Stored data
theorem testFlush_kept {n : Nat} (h : Kept b0 a j) : Kept b0 a (testFlush e n j) := h.quiet (testFlush_quiet (.refl _))

theorem takeBack_kept {n k : Nat} (h : Kept b0 a j) : Kept b0 a (takeBack e n k j) :=
  examineHead_kept (testFlush_kept (Kept.same (h.onLine (f := fun l => { l with state := .filling }) fun _ => rfl) rfl))

theorem joinList_kept (h : Kept b0 a j) : Kept b0 a (joinList e r j) := h.quiet (joinList_quiet (.refl _))

theorem push_kept {w : WorkRef} (h : Kept b0 a j) : Kept b0 a (push e w j) := h.quiet (push_quiet (.refl _))

theorem sweep_kept (h : Kept b0 a j) : Kept b0 a (sweep e j) := h.quiet (sweep_quiet (.refl _))

theorem sweepIfInSlot_kept {p : Option Nat} (h : Kept b0 a j) : Kept b0 a (sweepIfInSlot e p j) :=
  h.quiet (sweepIfInSlot_quiet (.refl _))

theorem driveFree_kept {b : Bool} (h : Kept b0 a j) : Kept b0 a (driveFree e d b j) :=
  h.quiet (driveFree_quiet (.refl _))

theorem removeOrder_kept (h : Kept b0 a j) : Kept b0 a (removeOrder e d j) := h.quiet (removeOrder_quiet (.refl _))

theorem retestAll_kept (h : Kept b0 a j) : Kept b0 a (retestAll e j) := h.quiet (retestAll_quiet (.refl _))

theorem considerPreempt_kept (h : Kept b0 a j) : Kept b0 a (considerPreempt e r j) :=
  h.quiet (considerPreempt_quiet (.refl _))

theorem placeReturnHome_kept {b : Bool} (h : Kept b0 a j) : Kept b0 a (placeReturnHome e d b j) :=
  h.quiet (placeReturnHome_quiet (.refl _))

theorem checkStep1_kept (h : Kept b0 a j) : Kept b0 a (checkStep1 e j) := h.quiet (checkStep1_quiet (.refl _))

theorem startNext_kept (h : Kept b0 a j) : Kept b0 a (startNext e j) := h.quiet (startNext_quiet (.refl _))

theorem beginUnload_kept (h : Kept b0 a j) : Kept b0 a (beginUnload e d j) := h.same rfl

theorem enterTransfer_kept (h : Kept b0 a j) : Kept b0 a (enterTransfer d j) := h.quiet (enterTransfer_quiet (.refl _))

theorem endWork_kept (h : Kept b0 a j) : Kept b0 a (endWork e d j) :=
  h.quiet (afterSegment_quiet (release_quiet (.refl _)))

theorem withdrawNaming_kept (h : Kept b0 a j) : Kept b0 a (withdrawNaming r j) := h.same rfl

theorem leaveService_kept (h : Kept b0 a j) : Kept b0 a (leaveService e d j) := h.quiet (leaveService_quiet (.refl _))

theorem toStep_kept {n : Nat} (h : Kept b0 a j) : Kept b0 a (toStep e d n j) := h.same rfl

/-! ## Inventory -/

theorem haltOrder_kept (h : Kept b0 a j) : Kept b0 a (haltOrder j) := h.same rfl

theorem pickerFault_kept {x : PickerReason} {b : Bool} (h : Kept b0 a j) : Kept b0 a (pickerFault x b j) := h.same rfl

theorem setTask_kept {t : InvTask} (h : Kept b0 a j) : Kept b0 a (setTask e t j) := h.same rfl

theorem nextDrive_kept {n : Nat} (h : Kept b0 a j) : Kept b0 a (nextDrive e n j) := by
  unfold nextDrive; split <;> exact setTask_kept h

theorem beginInventory_kept (h : Kept b0 a j) : Kept b0 a (beginInventory e j) := by
  unfold beginInventory; split
  · exact setTask_kept h
  · exact nextDrive_kept h

theorem checkCollect_kept (h : Kept b0 a j) : Kept b0 a (checkCollect e j) := by
  unfold checkCollect
  repeat' split
  all_goals first | exact h | exact h.same rfl

theorem orphan_kept {p : Nat} (h : Kept b0 a j) : Kept b0 a (orphan d p j) := h.same rfl

theorem passOver_kept (h : Kept b0 a j) : Kept b0 a (passOver e d j) := by
  unfold passOver
  refine nextDrive_kept ?_
  split
  · exact h.same rfl
  · exact h

theorem inventoryUnload_kept (h : Kept b0 a j) : Kept b0 a (inventoryUnload e d j) := by
  unfold inventoryUnload
  dsimp only
  split
  · exact passOver_kept h
  · exact checkCollect_kept (beginUnload_kept (setTask_kept h))

theorem passDrive_kept (h : Kept b0 a j) : Kept b0 a (passDrive e d j) := by
  unfold passDrive; split
  · exact passOver_kept h
  · exact h

theorem recordSlot_kept {n : Nat} {f : Option Found} (h : Kept b0 a j) : Kept b0 a (recordSlot n f j) := by
  unfold recordSlot
  repeat' split
  all_goals first | exact h | exact h.same rfl

theorem endInventory_kept (h : Kept b0 a j) : Kept b0 a (endInventory e j) :=
  examineHead_kept (sweep_kept (retestAll_kept (startNext_kept (h.same rfl))))

theorem slotCheck_kept {f : Option Found} (h : Kept b0 a j) : Kept b0 a (slotCheck e f j) := by
  unfold slotCheck
  dsimp only
  split
  · split
    · split
      · exact setTask_kept (h.same rfl)
      · split
        · exact setTask_kept (h.same rfl)
        · exact pickerFault_kept (h.same rfl)
    · split
      · split
        · exact nextDrive_kept (orphan_kept (h.same rfl))
        · exact inventoryUnload_kept (h.same rfl)
      · exact nextDrive_kept h
    · split
      · exact setTask_kept (recordSlot_kept (h.same rfl))
      · exact endInventory_kept (recordSlot_kept (h.same rfl))
    · exact h
  · exact h

/-! ## Faults -/

theorem handBackRequest_kept {p : Option Pass} {n : Nat} (h : Kept b0 a j) : Kept b0 a (handBackRequest e r p n j) := by
  unfold handBackRequest
  split
  · exact h
  · dsimp only
    split
    · exact stopSegment_kept (discardPass_kept h)
    · split
      · exact joinList_kept (discardPass_kept h).onSegment
      · refine finishSegment_kept ?_
        split
        · exact discardSegment_kept (discardPass_kept h)
        · exact discardPass_kept h

theorem handBack_kept {w : WorkRef} {o : Option Segment} {p : Option Pass} {n : Nat} (h : Kept b0 a j) :
    Kept b0 a (handBack e w o p n j) := by
  unfold handBack
  split
  · exact discardPass_kept h
  · exact handBackRequest_kept h
  · exact takeBack_kept h

theorem faultOrder_kept {x : DriveReason} (h : Kept b0 a j) : Kept b0 a (faultOrder e d x j) := by
  unfold faultOrder
  split
  · exact h
  · dsimp only
    repeat' split
    all_goals first
      | exact sweepIfInSlot_kept (removeOrder_kept h)
      | exact sweepIfInSlot_kept (removeOrder_kept (h.same rfl))
      | exact sweepIfInSlot_kept (h.same rfl)

theorem hold_kept {p : Nat} (h : Kept b0 a j) : Kept b0 a (hold e d p j) := retestAll_kept (h.same rfl)

theorem faultPlatter_kept {x : DriveReason} (h : Kept b0 a j) : Kept b0 a (faultPlatter e d x j) := by
  unfold faultPlatter
  dsimp only
  repeat' split
  all_goals first | exact h | exact h.same rfl | exact passDrive_kept (hold_kept h)

theorem driveFault_kept {x : DriveReason} (h : Kept b0 a j) : Kept b0 a (driveFault e d x j) := by
  unfold driveFault
  dsimp only
  have h0 : Kept b0 a (j.onDrive d (Drive.faulted x)) := h.same rfl
  generalize (j.drive d).work = w
  generalize (j.drive d).parked = c
  generalize (j.drive d).preempt = s
  cases w <;> cases c <;> cases s <;> dsimp only
  all_goals try refine sweepIfInSlot_kept ?_
  all_goals refine faultPlatter_kept (faultOrder_kept ?_)
  all_goals try refine considerPreempt_kept ?_
  all_goals try refine handBack_kept ?_
  all_goals first | exact h0 | exact handBack_kept h0

theorem endStep1_kept (h : Kept b0 a j) : Kept b0 a (endStep1 e d j) := by
  unfold endStep1
  repeat' split
  all_goals first | exact h | exact removeOrder_kept h | exact removeOrder_kept (h.same rfl)

theorem ejectTaken_kept (h : Kept b0 a j) : Kept b0 a (ejectTaken e d j) := by
  unfold ejectTaken
  dsimp only
  have h0 : Kept b0 a (j.onDrive d fun x => { x with ejecting := false, lastEject := some .taken, ejected := true, limit := none }) :=
    h.same rfl
  have h1 : ∀ k, Kept b0 a k → Kept b0 a (if (k.orderOf d).isSome then checkStep1 e k
      else if k.picker.inventory.any (InvTask.willCollect d) then checkCollect e k
      else placeReturnHome e d false k) := by
    intro k hk
    repeat' split
    all_goals first | exact checkStep1_kept hk | exact checkCollect_kept hk | exact placeReturnHome_kept hk
  split
  · refine examineHead_kept (h1 _ ?_)
    split
    · exact h0.same rfl
    · exact h0
  · refine h1 _ ?_
    split
    · exact h0.same rfl
    · exact h0

theorem ejectNotTaken_kept (h : Kept b0 a j) : Kept b0 a (ejectNotTaken e d j) := by
  unfold ejectNotTaken
  dsimp only
  refine passDrive_kept ?_
  split
  · exact h.same rfl
  · split
    · exact hold_kept (endStep1_kept (h.same rfl))
    · exact endStep1_kept (h.same rfl)

theorem clearDrive_kept (h : Kept b0 a j) : ∀ k, clearDrive e d j = .ok k → Kept b0 a k := by
  intro k hk
  unfold clearDrive at hk
  dsimp only at hk
  repeat' split at hk
  all_goals cases hk
  · exact examineHead_kept (driveFree_kept (h.same rfl))
  · exact h.same rfl

theorem takeOffline_kept (h : Kept b0 a j) : ∀ k, takeOffline e d j = .ok k → Kept b0 a k := by
  intro k hk
  unfold takeOffline at hk
  dsimp only at hk
  split at hk
  · cases hk
  · cases hk
    split
    · refine leaveService_kept ?_
      split
      · exact considerPreempt_kept (h.same rfl)
      · exact h.same rfl
    · split
      · exact considerPreempt_kept (h.same rfl)
      · exact h.same rfl

theorem returnDrive_kept (h : Kept b0 a j) : ∀ k, returnDrive e d j = .ok k → Kept b0 a k := by
  intro k hk
  unfold returnDrive at hk
  split at hk
  · cases hk
  · cases hk
    exact examineHead_kept (driveFree_kept (h.same rfl))

/-! ## Drives -/

theorem spinUp_kept (h : Kept b0 a j) : Kept b0 a (spinUp e d j) := by
  unfold spinUp
  dsimp only
  repeat' split
  all_goals first | exact h | exact enterTransfer_kept (h.same rfl) | exact driveFree_kept (h.same rfl)

theorem spinDown_kept {b : Bool} (h : Kept b0 a j) : Kept b0 a (spinDown e d b j) := by
  unfold spinDown
  dsimp only
  repeat' split
  all_goals first | exact h | exact checkCollect_kept (checkStep1_kept (h.same rfl)) | exact driveFault_kept h

theorem continuePass_kept (h : Kept b0 a j) : Kept b0 a (continuePass e d j) := by
  unfold continuePass
  split
  · exact h.quiet (dispatch_quiet (park_quiet (.refl _)))
  · exact h.quiet (beginBurst_quiet ((Quiet.refl _).onDrive rfl))

theorem writeOn_kept (h : Kept b0 a j) : Kept b0 a (writeOn e d j) := by
  unfold writeOn
  dsimp only
  split
  · split
    · exact considerPreempt_kept (h.same rfl)
    · exact h.same rfl
  · exact continuePass_kept h

theorem readBurstEnd_kept {w : Work} {q : Request} {m : List (Nat × MediaRead)} (h : Kept b0 a j) :
    Kept b0 a (readBurstEnd e d w r q g m j) := by
  unfold readBurstEnd
  dsimp only
  have h1 := h.setRetain (l := installAll e j (readBurst j.retain q.feeClass g w.fill m w.reached).installs
    (readBurst j.retain q.feeClass g w.fill m w.reached).cache) fun w => (readBurst_cache w).installAll
  split
  · exact endWork_kept (stopSegment_kept (Kept.onSegment (h1.same rfl)))
  · split
    · exact endWork_kept (finishSegment_kept (Kept.onSegment (h1.same rfl)))
    · exact endWork_kept (finishSegment_kept (Kept.onSegment (h1.same rfl)))
    · exact endWork_kept (joinList_kept (Kept.onSegment (Kept.onSegment (h1.same rfl))))
    · split
      · exact endWork_kept (finishSegment_kept (Kept.onSegment (h1.same rfl)))
      · exact continuePass_kept (Kept.onSegment (h1.same rfl))

theorem writeBurstEnd_kept {q : Request} (h : Kept b0 a j) : Kept b0 a (writeBurstEnd e d r q g j) := by
  unfold writeBurstEnd
  dsimp only
  split
  · exact endWork_kept (discardStopped_kept (stopSegment_kept (Kept.onSegment (h.same rfl))))
  · exact writeOn_kept (Kept.onSegment (h.same rfl))

theorem droppedBurstEnd_kept {w : Work} {m : List (Nat × MediaRead)} (h : Kept b0 a j) :
    Kept b0 a (droppedBurstEnd e d w g m j) := by
  unfold droppedBurstEnd
  dsimp only
  split
  · exact endWork_kept (discardStopped_kept (h.same rfl))
  · exact endWork_kept (Kept.same (h.setRetain fun w => (readBurst_cache w).installAll) rfl)

theorem flushBurstEnd_kept {n k : Nat} (h : Kept b0 a j) : Kept b0 a (flushBurstEnd e d n k j) := by
  unfold flushBurstEnd
  refine writeOn_kept ?_
  split
  · exact Kept.same (h.onLine (s := n) (n := k) (f := fun l => { l with state := .verifying }) fun _ => rfl) rfl
  · exact h.same rfl

theorem burstEnd_kept {m : List (Nat × MediaRead)} (h : Kept b0 a j) : Kept b0 a (burstEnd e d m j) := by
  unfold burstEnd
  dsimp only
  split
  · split
    · exact droppedBurstEnd_kept h
    · exact flushBurstEnd_kept h
    · split
      · exact h
      · split
        · exact readBurstEnd_kept h
        · exact writeBurstEnd_kept h
  · exact h

theorem beginPass_kept {p : Pass} {n t : Nat} (h : Kept b0 a j) : Kept b0 a (beginPass e d p n t j) :=
  h.quiet (seek_quiet ((Quiet.refl _).onDrive rfl))

theorem updateCache_kept {q : Request} (h : Kept b0 a j) : Kept b0 a (writeVerifyEnd.updateCache q g j) := by
  unfold writeVerifyEnd.updateCache
  split
  · exact h.setRetain fun w => w.update _ _ _ _
  · exact h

TASK GOAL:
Transcribe, exactly as written, all lines of the entries above from the first to the one containing "h.quiet (afterSegment_quiet (release_quiet", and no more.

WRITTEN ANSWER:
theorem testFlush_kept {n : Nat} (h : Kept b0 a j) : Kept b0 a (testFlush e n j) := h.quiet (testFlush_quiet (.refl _))

theorem takeBack_kept {n k : Nat} (h : Kept b0 a j) : Kept b0 a (takeBack e n k j) :=
  examineHead_kept (testFlush_kept (Kept.same (h.onLine (f := fun l => { l with state := .filling }) fun _ => rfl) rfl))

theorem joinList_kept (h : Kept b0 a j) : Kept b0 a (joinList e r j) := h.quiet (joinList_quiet (.refl _))

theorem push_kept {w : WorkRef} (h : Kept b0 a j) : Kept b0 a (push e w j) := h.quiet (push_quiet (.refl _))

theorem sweep_kept (h : Kept b0 a j) : Kept b0 a (sweep e j) := h.quiet (sweep_quiet (.refl _))

theorem sweepIfInSlot_kept {p : Option Nat} (h : Kept b0 a j) : Kept b0 a (sweepIfInSlot e p j) :=
  h.quiet (sweepIfInSlot_quiet (.refl _))

theorem driveFree_kept {b : Bool} (h : Kept b0 a j) : Kept b0 a (driveFree e d b j) :=
  h.quiet (driveFree_quiet (.refl _))

theorem removeOrder_kept (h : Kept b0 a j) : Kept b0 a (removeOrder e d j) := h.quiet (removeOrder_quiet (.refl _))

theorem retestAll_kept (h : Kept b0 a j) : Kept b0 a (retestAll e j) := h.quiet (retestAll_quiet (.refl _))

theorem considerPreempt_kept (h : Kept b0 a j) : Kept b0 a (considerPreempt e r j) :=
  h.quiet (considerPreempt_quiet (.refl _))

theorem placeReturnHome_kept {b : Bool} (h : Kept b0 a j) : Kept b0 a (placeReturnHome e d b j) :=
  h.quiet (placeReturnHome_quiet (.refl _))

theorem checkStep1_kept (h : Kept b0 a j) : Kept b0 a (checkStep1 e j) := h.quiet (checkStep1_quiet (.refl _))

theorem startNext_kept (h : Kept b0 a j) : Kept b0 a (startNext e j) := h.quiet (startNext_quiet (.refl _))

theorem beginUnload_kept (h : Kept b0 a j) : Kept b0 a (beginUnload e d j) := h.same rfl

theorem enterTransfer_kept (h : Kept b0 a j) : Kept b0 a (enterTransfer d j) := h.quiet (enterTransfer_quiet (.refl _))

theorem endWork_kept (h : Kept b0 a j) : Kept b0 a (endWork e d j) :=
  h.quiet (afterSegment_quiet (release_quiet (.refl _)))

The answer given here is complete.